The NYCHRL offers retaliation victims, like discrimination victims, broader protection than its NYSHRL counterpart (see Reichman v City of New York, 179 AD3d at 1119; Brightman v Prison Health Serv., Inc., 108 AD3d 739, 740 [2013]). " '[T]o make out an unlawful retaliation claim under the NYCHRL, a plaintiff must show that (1) he or she engaged in a protected activity as that term is defined under the NYCHRL, (2) his or her employer was aware that he or she participated in such activity, (3) his or her employer engaged in conduct which was reasonably likely to deter a person from engaging in that protected activity, and (4) there is a causal connection between the protected activity and the alleged retaliatory conduct' " (Sanderson-Burgess v City of New York, 173 AD3d at 1235-1236, quoting Brightman v Prison Health Serv., Inc., 108 AD3d at 740).
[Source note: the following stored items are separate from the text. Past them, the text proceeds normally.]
-- ==== Sys2Proof/Tests/Slice0.lean ====
section
/-! SUPPORT. Tests: ill-formed terms are refused, words written out from the spec's encodings decode to what they stand
for, single steps give the values of spec/95_test_vectors.md, and each statement with hypotheses has a state
that meets them. -/

namespace Sys2Proof.Tests

open Sys2Proof Sys2Proof.Machine

/-! ### WellFormed refuses ill-formed terms -/

/-- Registers after a first code at MCS 2 (30_encoding.md R94: CLEAR 4, EOI 5, AVAIL 6, CSIZE 3). -/
def ctx2 : CodeCtx := ⟨3, 4, 5, 6, some 1⟩

/-- The same before the first code. -/
def ctx2null : CodeCtx := ⟨3, 4, 5, 6, none⟩

/-- The same with entry 6 added, so AVAIL = 7. -/
def ctx2seven : CodeCtx := ⟨3, 4, 5, 7, some 6⟩

/-- A full dictionary at MCS 2 (R94: width 12). -/
def ctx2full : CodeCtx := ⟨12, 4, 5, 4096, some 1⟩

theorem test_wf_method : Instr.wf (.disposeReserved 3) = false ∧ Instr.wf (.disposeReserved 4) = true := by decide

theorem test_wf_format : Instr.wfIn .nop .dispose = false ∧ Instr.wfIn .disposeNone .ctrl = false ∧
    Instr.wfIn .eoi .ctrl = false ∧ Instr.wfIn .nop (.code ctx2) = false := by decide

theorem test_wf_context : ctx2.legal = true ∧ CodeCtx.legal ⟨3, 4, 6, 7, none⟩ = false ∧
    CodeCtx.legal ⟨3, 4, 5, 5, none⟩ = false ∧ CodeCtx.legal ⟨12, 4, 5, 4097, none⟩ = false ∧
    CodeCtx.legal ⟨0, 4, 5, 6, none⟩ = false ∧ CodeCtx.legal ⟨13, 4, 5, 6, none⟩ = false := by decide

theorem test_wf_too_wide : Instr.wfIn (.badcode 8) (.code ctx2) = false ∧
    Instr.wfIn (.badcode 7) (.code ctx2) = true := by decide

theorem test_wf_badcode : Instr.wfIn (.badcode 6) (.code ctx2) = false := by decide

theorem test_wf_first : Instr.wfIn (.first 1) (.code ctx2) = false ∧ Instr.wfIn (.first 4) (.code ctx2null) = false ∧
    Instr.wfIn (.first 5) (.code ctx2null) = false ∧ Instr.wfIn (.first 7) (.code ctx2null) = false := by decide

theorem test_wf_dictfull : Instr.wfIn (.dictfull 1) (.code ctx2) = false ∧
    Instr.wfIn (.dictfull 1) (.code ctx2full) = true ∧ Instr.wfIn (.dictfull 5) (.code ctx2full) = false := by decide

theorem test_wf_kwkwk : Instr.wfIn (.kwkwk 5) (.code ctx2) = false ∧ Instr.wfIn (.kwkwk 6) (.code ctx2null) = false ∧
    Instr.wfIn (.kwkwk 1) (.code ctx2full) = false := by decide

theorem test_wf_literal : Instr.wfIn (.literal 4) (.code ctx2) = false ∧ Instr.wfIn (.literal 1) (.code ctx2null) = false ∧
    Instr.wfIn (.literal 1) (.code ctx2full) = false := by decide

theorem test_wf_dict : Instr.wfIn (.dict 5) (.code ctx2seven) = false ∧ Instr.wfIn (.dict 7) (.code ctx2seven) = false ∧
    Instr.wfIn (.dict 6) (.code ctx2null) = false ∧ Instr.wfIn (.dict 6) (.code ctx2full) = false := by decide

/-! ### Decoding: bits written out from 30_encoding.md R90, R91 and R86 -/

theorem test_decode_badcode : decode (.code ctx2) 0b111#32 = .ok (.badcode 7) := by decide
theorem test_decode_eoi : decode (.code ctx2) 0b101#32 = .ok .eoi := by decide
theorem test_decode_clear : decode (.code ctx2) 0b100#32 = .ok .clear := by decide
theorem test_decode_first : decode (.code ctx2null) 0b001#32 = .ok (.first 1) := by decide
theorem test_decode_dictfull : decode (.code ctx2full) 0b000000000110#32 = .ok (.dictfull 6) := by decide
theorem test_decode_kwkwk : decode (.code ctx2) 0b110#32 = .ok (.kwkwk 6) := by decide
theorem test_decode_literal : decode (.code ctx2) 0b010#32 = .ok (.literal 2) := by decide
theorem test_decode_dict : decode (.code ctx2seven) 0b110#32 = .ok (.dict 6) := by decide
theorem test_decode_code_too_wide : decode (.code ctx2) 0b1000#32 = .error .codeTooWide := by decide
theorem test_decode_nop : decode .ctrl 0b10000#32 = .ok .nop := by decide
theorem test_decode_reset : decode .ctrl 0b00001#32 = .ok .reset := by decide
theorem test_decode_canvas_init : decode .ctrl 0b00010#32 = .ok (.canvasInit false) := by decide
theorem test_decode_decode : decode .ctrl 0b10011#32 = .ok (.decode true) := by decide
theorem test_decode_frame : decode .ctrl 0b00100#32 = .ok (.frame false) := by decide
theorem test_decode_reserved_cmd_5 : decode .ctrl 0b00101#32 = .ok (.reservedCmd5 false) := by decide
theorem test_decode_reserved_cmd_6 : decode .ctrl 0b00110#32 = .ok (.reservedCmd6 false) := by decide
theorem test_decode_reserved_cmd_7 : decode .ctrl 0b00111#32 = .ok (.reservedCmd7 false) := by decide
theorem test_decode_reserved_cmd_8 : decode .ctrl 0b01000#32 = .ok (.reservedCmd8 false) := by decide
theorem test_decode_reserved_cmd_9 : decode .ctrl 0b01001#32 = .ok (.reservedCmd9 false) := by decide
theorem test_decode_reserved_cmd_10 : decode .ctrl 0b01010#32 = .ok (.reservedCmd10 false) := by decide
theorem test_decode_reserved_cmd_11 : decode .ctrl 0b01011#32 = .ok (.reservedCmd11 false) := by decide
theorem test_decode_reserved_cmd_12 : decode .ctrl 0b01100#32 = .ok (.reservedCmd12 false) := by decide
theorem test_decode_reserved_cmd_13 : decode .ctrl 0b01101#32 = .ok (.reservedCmd13 false) := by decide
theorem test_decode_reserved_cmd_14 : decode .ctrl 0b01110#32 = .ok (.reservedCmd14 false) := by decide
theorem test_decode_reserved_cmd_15 : decode .ctrl 0b11111#32 = .ok (.reservedCmd15 true) := by decide
theorem test_decode_high_bits : decode .ctrl 0xFFFFFFE4#32 = .ok (.frame false) := by decide
theorem test_decode_dispose_unspecified : decode .dispose 0b000#32 = .ok .disposeUnspecified := by decide
theorem test_decode_dispose_none : decode .dispose 0b001#32 = .ok .disposeNone := by decide
theorem test_decode_dispose_background : decode .dispose 0b010#32 = .ok .disposeBackground := by decide
theorem test_decode_dispose_previous : decode .dispose 0b011#32 = .ok .disposePrevious := by decide
theorem test_decode_dispose_reserved : decode .dispose 0b100#32 = .ok (.disposeReserved 4) := by decide
theorem test_decode_method_too_wide : decode .dispose 0b1000#32 = .error .methodTooWide := by decide

/-! ### States -/

/-- What the next state holds, if the answer is one. -/
def after {α : Type} (r : Result) (f : State → α) : Option α :=
  match r with
  | .next t => some (f t)
  | .fault _ => none
  | .refused _ => none

/-- Power-on with the instance's parameters written out. -/
def idle : State :=
  { State.reset with par := { base := 0x1000, maxW := 4096, maxH := 4096, npixMax := 65536, irqLine := 3 } }

/-- The decoder of V-LZW-1 after its code #2 (95_test_vectors.md 2.2), the pixel popped: AVAIL 6, CSIZE 3, OLD 1,
NPIX 20. -/
def decoder1 : Decoder :=
  { Decoder.reset with
    mcs := 2, clear := 4, eoi := 5, csize := 3, cmask := 7, avail := 6, old := some 1, first := 1, pi := 1, npix := 20 }

/-- The block there. -/
def lzw : State :=
  { idle with phase := .decode, started := true, cmdl := 3, dec := decoder1, suffixMem := [(1, 1), (2, 2), (3, 3)] }

/-- The block after V-LZW-1's code #3: entry 6 = (1, 1), AVAIL 7, OLD 6. -/
def lzw7 : State :=
  { lzw with
    dec := { decoder1 with avail := 7, old := some 6 }
    prefixMem := [(6, 1)], suffixMem := [(1, 1), (2, 2), (3, 3), (6, 1)] }

/-- The block after V-LZW-1's code #4: entry 7 = (6, 1), AVAIL 8, CSIZE 4. -/
def lzw8 : State :=
  { lzw7 with
    dec := { decoder1 with avail := 8, old := some 6, csize := 4, cmask := 15 }
    prefixMem := [(6, 1), (7, 6)], suffixMem := [(1, 1), (2, 2), (3, 3), (6, 1), (7, 1)] }

/-- The self-loop of V-LZW-10: entry 6 = (6, 1), AVAIL 7. -/
def loop6 : State :=
  { lzw7 with prefixMem := [(6, 6)] }

/-- The colors of 95_test_vectors.md. -/
def colA : Word := 0xFFFF0000#32
def colB : Word := 0xFF00FF00#32
def colG : Word := 0xFF0000FF#32

/-- A canvas of `w` by `h` on which FRAME runs, with the color table of 95_test_vectors.md 2.4. -/
def canvas (w h : BitVec 16) : State :=
  { idle with
    cmdl := 4, activeSize := ⟨w, h⟩, status := { Status.reset with canvasValid := true }
    bgcolor := colG, gctPresent := true, gct := [(1, colA), (2, colB), (3, colG)] }

/-- A 2 by 1 canvas of A, PREV of B, on which the last frame took the right pixel. -/
def disposing : State :=
  { canvas 2 1 with
    phase := .dispose, cur := [(0, colA), (1, colA)], prev := [(0, colB), (1, colB)]
    lastPos := ⟨1, 0⟩, lastSize := ⟨1, 1⟩, lastDispose := 2, lastValid := true }

/-- The frame of V-CMP-6 at PLACE: 1 by 5, interlaced, indices 1 2 3 1 2. -/
def placing : State :=
  { canvas 1 5 with
    phase := .place, frameSize := ⟨1, 5⟩, frameCtrl := ⟨1, false, true, false, 0⟩
    ibuf := [(0, 1), (1, 2), (2, 3), (3, 1), (4, 2)] }

/-- A DECODE or FRAME at CHECK with a frame of 256 by `h`. -/
def checking (cmd : BitVec 4) (h : BitVec 16) : State :=
  { canvas 4 2 with phase := .check, cmdl := cmd, frameSize := ⟨256, h⟩ }

/-- A port that will answer the bytes, and then `e`. -/
def withPort (bytes : List Byte) (e : PortEnd) (s : State) : State :=
  { s with env := { s.env with port := { buf := bytes, pos := 0, atEnd := e } } }

/-- The block at its DRAIN phase. -/
def draining (cmd : BitVec 4) (sbcnt left : Byte) : State :=
  { lzw with phase := .drain, cmdl := cmd, drainl := true, drainLeft := left, dec := { decoder1 with sbcnt := sbcnt } }

/-! ### Single steps of the code classes (95_test_vectors.md 2.1, 2.2) -/

/-- V-LZW-2: TERM BAD_CODE, PIX_COUNT 1; STATUS 0x136 without DONE and ERR, while BUSY. -/
theorem test_badcode : after (exec (.badcode 7) lzw) (fun t => (t.statusWord, t.pixCount, t.phase)) =
    some (0x131#32, 1, .zerofill) := by decide

/-- V-LZW-3: TERM EOI is no error. -/
theorem test_eoi : after (exec .eoi lzw) (fun t => (t.statusWord, t.pixCount)) = some (0x011#32, 1) := by decide

/-- V-LZW-4: after the second CLR, LZW_STATE is that of the start, 0x632. -/
theorem test_clear : after (exec .clear lzw8) (fun t => (t.lzwStateWord, t.dec.cmask, t.dec.old)) =
    some (0x632#32, 7, none) := by decide

/-- Trace line 2. -/
theorem test_first : after (exec (.first 1) { lzw with dec := { decoder1 with old := none, first := 0 } })
    (fun t => (t.stack, t.dec.top, t.dec.old, t.dec.first, t.dec.avail)) = some ([(0, 1)], 1, some 1, 1, 6) := by decide

/-- 2.3: DICT_FULL with ECODE LZW_FORMAT. -/
theorem test_dictfull : after (exec (.dictfull 0) lzw) (fun t => t.statusWord) = some 0x141#32 := by decide

/-- Trace line 3: output 1 1, entry 6 = (1, 1). -/
theorem test_kwkwk : after (exec (.kwkwk 6) lzw)
    (fun t => (t.stack, readMem t.prefixMem 6, readMem t.suffixMem 6, t.lzwStateWord, t.dec.old)) =
    some ([(0, 1), (1, 1)], 1, 1, 0x732#32, some 6) := by decide

/-- Trace line 5: output 2, entry 8 = (6, 2), AVAIL 9. -/
theorem test_literal : after (exec (.literal 2) lzw8)
    (fun t => (t.stack, readMem t.prefixMem 8, readMem t.suffixMem 8, t.lzwStateWord, t.dec.old)) =
    some ([(0, 2)], 6, 2, 0x942#32, some 2) := by decide

/-- Trace line 4: output 1 1, entry 7 = (6, 1), and the width grows to 4. -/
theorem test_dict : after (exec (.dict 6) lzw7)
    (fun t => (t.stack, readMem t.prefixMem 7, readMem t.suffixMem 7, t.lzwStateWord, t.dec.cmask)) =
    some ([(0, 1), (1, 1)], 6, 1, 0x842#32, 15) := by decide

/-- A CODE step at the first data byte of V-LZW-1, 0x8c: its low 3 bits are CLR, and 0b10001 is left. -/
theorem test_code_step : after
    (State.blockStep { lzw with dec := { decoder1 with datum := 0x8c, bits := 8, avail := 9, old := none } })
    (fun t => (t.dec.datum, t.dec.bits, t.dec.avail)) = some (0x11, 5, 6) := by decide

/-- LOAD: data byte 0x2d enters above the 2 bits left of 0x8c (notes on V-LZW-1: the third code is 110b). -/
theorem test_load : after
    (State.blockStep (withPort [0x2d] .err { lzw with dec := { decoder1 with datum := 0b10, bits := 2, sbcnt := 5 } }))
    (fun t => (t.codeOperand, t.dec.bits, t.dec.sbcnt, t.bytesIn)) = some (0b110, 10, 4, 1) := by decide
"To establish its entitlement to summary judgment in a retaliation case [under either the NYSHRL or the NYCHRL], a defendant must demonstrate that the plaintiff cannot make out a prima facie claim of retaliation or, having offered legitimate, nonretaliatory reasons for the challenged actions, that there exists no triable issue of fact as to whether the defendant's explanations were pretextual" (Reichman v City of New York, 179 AD3d at 1119-1120 [internal quotation marks omitted]; see Forrest v Jewish Guild for the Blind, 3 NY3d at 305; Keceli v Yonkers Racing Corp., 155 AD3d at 1016; La Marca-Pagano v Dr. Steven Phillips, P.C., 129 AD3d at 920-921). Where a defendant produces "evidence that justifies [his or her] allegedly retaliatory conduct on permissible grounds . . . [t]he plaintiff must either counter the defendant's evidence by producing evidence that the reasons put forth by the defendant were merely a pretext, or show that, regardless of any legitimate motivations the defendant may have had, the defendant was motivated at least in part by an impermissible motive" (Brightman v Prison Health Serv., Inc., 108 AD3d at 741 [citation omitted]; see Reichman v City of New York, 179 AD3d at 1120).

Contrary to the appellants' contention, Shuman's disclosure of the incident to her immediate supervisors raised a triable issue of fact as to whether she was engaged in a protected activity (see Ananiadis v Mediterranean Gyros Prods., Inc., 151 AD3d 915, 920 [2017]; see also McGuinness v Concentric Health Care LLC, 116 AD3d 527, 529 [2014]). Moreover, while the appellants' evidentiary submissions demonstrated, prima facie, that Shuman's placement on the FPPE was motivated by legitimate concerns, they also raised triable issues of fact as to whether Neckritz's conduct and motivation were also pretextual, or at least motivated, in part, by a retaliatory motive (see La Marca-Pagano v Dr. Steven Phillips, P.C., 129 AD3d at 920).

However, the Supreme Court should have awarded the appellants summary judgment dismissing the cause of action alleging intention infliction of emotional distress insofar as asserted against them, as the record fails to describe behavior that is sufficiently extreme and outrageous to support this theory of liability (see Murphy v American Home Prods. Corp., 58 NY2d 293, 303 [1983]; Nelson v Vigorito, 121 AD3d 872, 874 [2014]).

The appellants' remaining contentions are either not properly before this Court or without merit. Rivera, J.P., Miller, Brathwaite Nelson and Christopher, JJ., concur.